[Task]: As the answer, set down the lines below from the one containing "r.front = s.guide.front" through the one containing "r.cadence = s.chime.cadence", exactly and inclusively, and no others.

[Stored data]
# # # #

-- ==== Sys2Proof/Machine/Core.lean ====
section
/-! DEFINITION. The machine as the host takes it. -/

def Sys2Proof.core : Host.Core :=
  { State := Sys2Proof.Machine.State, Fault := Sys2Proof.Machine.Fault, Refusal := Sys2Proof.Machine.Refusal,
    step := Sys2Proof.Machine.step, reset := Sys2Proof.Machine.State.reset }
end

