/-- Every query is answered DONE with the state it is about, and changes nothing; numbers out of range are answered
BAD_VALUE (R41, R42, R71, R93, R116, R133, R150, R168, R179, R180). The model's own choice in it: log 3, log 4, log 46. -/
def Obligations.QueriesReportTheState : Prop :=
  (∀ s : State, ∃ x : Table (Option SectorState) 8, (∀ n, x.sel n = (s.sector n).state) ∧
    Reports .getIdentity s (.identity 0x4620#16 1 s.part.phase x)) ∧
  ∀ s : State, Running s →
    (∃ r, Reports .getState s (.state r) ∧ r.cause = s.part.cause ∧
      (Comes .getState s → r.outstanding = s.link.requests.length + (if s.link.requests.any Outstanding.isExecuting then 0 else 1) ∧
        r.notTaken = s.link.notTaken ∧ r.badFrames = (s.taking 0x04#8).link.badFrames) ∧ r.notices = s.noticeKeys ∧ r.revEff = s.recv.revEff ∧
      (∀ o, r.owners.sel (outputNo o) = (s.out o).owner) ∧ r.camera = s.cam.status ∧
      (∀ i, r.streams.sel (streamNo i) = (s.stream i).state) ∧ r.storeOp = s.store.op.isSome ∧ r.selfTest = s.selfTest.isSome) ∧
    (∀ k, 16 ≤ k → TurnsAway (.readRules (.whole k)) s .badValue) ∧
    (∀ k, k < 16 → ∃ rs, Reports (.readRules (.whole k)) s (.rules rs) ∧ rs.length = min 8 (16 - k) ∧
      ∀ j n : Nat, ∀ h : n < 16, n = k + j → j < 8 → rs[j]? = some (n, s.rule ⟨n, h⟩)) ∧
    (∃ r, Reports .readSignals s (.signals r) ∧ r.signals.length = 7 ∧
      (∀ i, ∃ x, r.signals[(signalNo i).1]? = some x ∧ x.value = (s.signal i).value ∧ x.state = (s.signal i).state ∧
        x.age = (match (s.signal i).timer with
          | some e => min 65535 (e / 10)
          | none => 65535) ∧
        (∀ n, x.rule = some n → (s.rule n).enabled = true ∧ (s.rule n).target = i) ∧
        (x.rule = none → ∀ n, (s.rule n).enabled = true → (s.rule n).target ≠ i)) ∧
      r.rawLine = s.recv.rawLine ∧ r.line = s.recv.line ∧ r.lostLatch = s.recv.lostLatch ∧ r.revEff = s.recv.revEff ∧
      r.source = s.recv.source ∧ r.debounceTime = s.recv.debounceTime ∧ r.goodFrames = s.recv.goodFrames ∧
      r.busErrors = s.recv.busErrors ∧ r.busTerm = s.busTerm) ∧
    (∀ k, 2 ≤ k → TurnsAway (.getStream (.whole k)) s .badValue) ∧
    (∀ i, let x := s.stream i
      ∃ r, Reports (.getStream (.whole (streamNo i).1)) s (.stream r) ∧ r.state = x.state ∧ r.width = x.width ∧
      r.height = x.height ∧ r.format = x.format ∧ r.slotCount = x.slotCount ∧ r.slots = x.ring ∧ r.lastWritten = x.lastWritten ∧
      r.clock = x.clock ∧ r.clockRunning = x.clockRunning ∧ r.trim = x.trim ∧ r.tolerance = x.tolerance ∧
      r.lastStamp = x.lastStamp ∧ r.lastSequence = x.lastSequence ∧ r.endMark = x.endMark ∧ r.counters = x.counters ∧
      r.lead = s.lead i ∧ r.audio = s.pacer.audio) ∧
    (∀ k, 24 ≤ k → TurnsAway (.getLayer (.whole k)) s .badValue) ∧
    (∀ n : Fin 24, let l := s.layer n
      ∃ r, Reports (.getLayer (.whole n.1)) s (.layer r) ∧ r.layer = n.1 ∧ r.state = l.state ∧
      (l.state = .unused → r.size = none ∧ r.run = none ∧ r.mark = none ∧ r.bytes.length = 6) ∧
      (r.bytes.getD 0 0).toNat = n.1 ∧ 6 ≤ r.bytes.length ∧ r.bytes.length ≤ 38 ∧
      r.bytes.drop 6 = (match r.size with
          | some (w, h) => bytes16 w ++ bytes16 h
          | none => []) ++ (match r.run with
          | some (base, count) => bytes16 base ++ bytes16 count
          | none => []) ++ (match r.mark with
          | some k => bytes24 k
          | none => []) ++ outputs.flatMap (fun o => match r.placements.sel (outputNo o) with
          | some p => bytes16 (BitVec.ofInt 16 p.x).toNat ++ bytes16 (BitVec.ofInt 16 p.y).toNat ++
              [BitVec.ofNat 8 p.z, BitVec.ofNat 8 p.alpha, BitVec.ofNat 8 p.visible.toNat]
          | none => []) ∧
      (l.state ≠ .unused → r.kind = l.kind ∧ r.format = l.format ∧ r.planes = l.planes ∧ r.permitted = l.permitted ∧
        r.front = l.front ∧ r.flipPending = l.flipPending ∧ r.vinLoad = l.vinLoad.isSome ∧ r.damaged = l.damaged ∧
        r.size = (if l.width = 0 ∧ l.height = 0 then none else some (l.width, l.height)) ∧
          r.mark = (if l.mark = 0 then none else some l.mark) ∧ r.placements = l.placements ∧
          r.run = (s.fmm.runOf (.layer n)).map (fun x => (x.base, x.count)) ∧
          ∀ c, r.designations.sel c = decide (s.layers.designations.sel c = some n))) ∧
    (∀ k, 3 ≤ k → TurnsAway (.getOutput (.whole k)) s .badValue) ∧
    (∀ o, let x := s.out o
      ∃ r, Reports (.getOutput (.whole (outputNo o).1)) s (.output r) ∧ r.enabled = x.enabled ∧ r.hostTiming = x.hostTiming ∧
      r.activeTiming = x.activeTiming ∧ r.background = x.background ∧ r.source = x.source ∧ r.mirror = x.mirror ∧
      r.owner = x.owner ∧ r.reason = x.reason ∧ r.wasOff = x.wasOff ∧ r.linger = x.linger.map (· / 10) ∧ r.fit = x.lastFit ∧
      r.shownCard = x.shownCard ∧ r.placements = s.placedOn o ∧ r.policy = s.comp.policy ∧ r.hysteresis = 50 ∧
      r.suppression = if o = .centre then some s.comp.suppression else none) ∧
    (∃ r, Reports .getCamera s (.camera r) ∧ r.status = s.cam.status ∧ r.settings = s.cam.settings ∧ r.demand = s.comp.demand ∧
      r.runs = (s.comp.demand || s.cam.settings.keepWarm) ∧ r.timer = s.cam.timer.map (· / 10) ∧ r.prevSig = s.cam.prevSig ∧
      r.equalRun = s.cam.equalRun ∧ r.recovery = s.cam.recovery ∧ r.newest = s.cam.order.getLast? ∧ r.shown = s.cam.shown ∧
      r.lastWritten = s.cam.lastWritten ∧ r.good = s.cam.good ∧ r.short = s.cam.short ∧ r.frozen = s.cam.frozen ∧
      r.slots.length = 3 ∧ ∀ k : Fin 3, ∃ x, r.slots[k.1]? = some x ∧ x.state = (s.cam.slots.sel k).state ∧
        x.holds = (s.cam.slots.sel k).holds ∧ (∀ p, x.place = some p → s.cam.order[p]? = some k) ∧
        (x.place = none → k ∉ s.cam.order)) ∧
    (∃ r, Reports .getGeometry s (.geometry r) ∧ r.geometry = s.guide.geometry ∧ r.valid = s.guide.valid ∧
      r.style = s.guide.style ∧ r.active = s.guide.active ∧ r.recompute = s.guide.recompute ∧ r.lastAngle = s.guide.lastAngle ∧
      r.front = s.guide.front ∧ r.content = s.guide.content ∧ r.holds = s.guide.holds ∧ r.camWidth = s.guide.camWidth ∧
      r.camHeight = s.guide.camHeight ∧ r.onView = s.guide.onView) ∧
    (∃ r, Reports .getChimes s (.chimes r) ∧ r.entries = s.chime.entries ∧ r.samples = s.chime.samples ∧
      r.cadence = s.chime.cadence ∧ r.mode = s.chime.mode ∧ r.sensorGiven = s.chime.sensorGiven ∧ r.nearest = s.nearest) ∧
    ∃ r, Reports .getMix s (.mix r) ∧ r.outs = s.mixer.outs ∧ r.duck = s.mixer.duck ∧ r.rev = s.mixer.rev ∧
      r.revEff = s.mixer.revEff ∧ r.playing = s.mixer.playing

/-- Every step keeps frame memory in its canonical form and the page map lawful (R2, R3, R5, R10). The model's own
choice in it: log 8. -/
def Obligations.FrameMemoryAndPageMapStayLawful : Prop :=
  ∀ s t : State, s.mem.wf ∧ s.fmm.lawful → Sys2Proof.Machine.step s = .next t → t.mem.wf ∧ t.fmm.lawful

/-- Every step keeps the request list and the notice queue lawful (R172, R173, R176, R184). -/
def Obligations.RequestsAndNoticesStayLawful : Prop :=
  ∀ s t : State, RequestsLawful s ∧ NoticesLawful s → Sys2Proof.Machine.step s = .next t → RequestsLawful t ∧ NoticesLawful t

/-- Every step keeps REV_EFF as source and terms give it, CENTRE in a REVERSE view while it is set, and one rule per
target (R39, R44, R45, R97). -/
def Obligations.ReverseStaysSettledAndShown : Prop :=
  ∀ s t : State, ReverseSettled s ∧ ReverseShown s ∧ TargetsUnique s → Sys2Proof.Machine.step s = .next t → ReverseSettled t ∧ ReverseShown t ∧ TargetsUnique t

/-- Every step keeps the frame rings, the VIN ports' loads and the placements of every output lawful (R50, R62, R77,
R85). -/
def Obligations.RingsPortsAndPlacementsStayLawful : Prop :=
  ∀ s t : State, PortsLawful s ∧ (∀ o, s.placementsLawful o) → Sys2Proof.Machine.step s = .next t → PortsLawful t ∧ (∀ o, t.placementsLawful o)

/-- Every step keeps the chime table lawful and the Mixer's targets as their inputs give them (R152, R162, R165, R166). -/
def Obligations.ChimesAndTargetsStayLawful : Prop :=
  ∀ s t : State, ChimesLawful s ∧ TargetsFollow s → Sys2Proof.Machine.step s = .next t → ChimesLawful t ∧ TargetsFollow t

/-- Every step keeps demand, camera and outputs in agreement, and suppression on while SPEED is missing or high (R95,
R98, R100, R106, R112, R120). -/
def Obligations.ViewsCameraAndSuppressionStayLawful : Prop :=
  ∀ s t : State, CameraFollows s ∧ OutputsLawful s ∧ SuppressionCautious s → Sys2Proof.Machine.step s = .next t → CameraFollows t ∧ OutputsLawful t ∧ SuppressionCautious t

# # # #

[Written answer]:
      r.front = s.guide.front ∧ r.content = s.guide.content ∧ r.holds = s.guide.holds ∧ r.camWidth = s.guide.camWidth ∧
      r.camHeight = s.guide.camHeight ∧ r.onView = s.guide.onView) ∧
    (∃ r, Reports .getChimes s (.chimes r) ∧ r.entries = s.chime.entries ∧ r.samples = s.chime.samples ∧
      r.cadence = s.chime.cadence ∧ r.mode = s.chime.mode ∧ r.sensorGiven = s.chime.sensorGiven ∧ r.nearest = s.nearest) ∧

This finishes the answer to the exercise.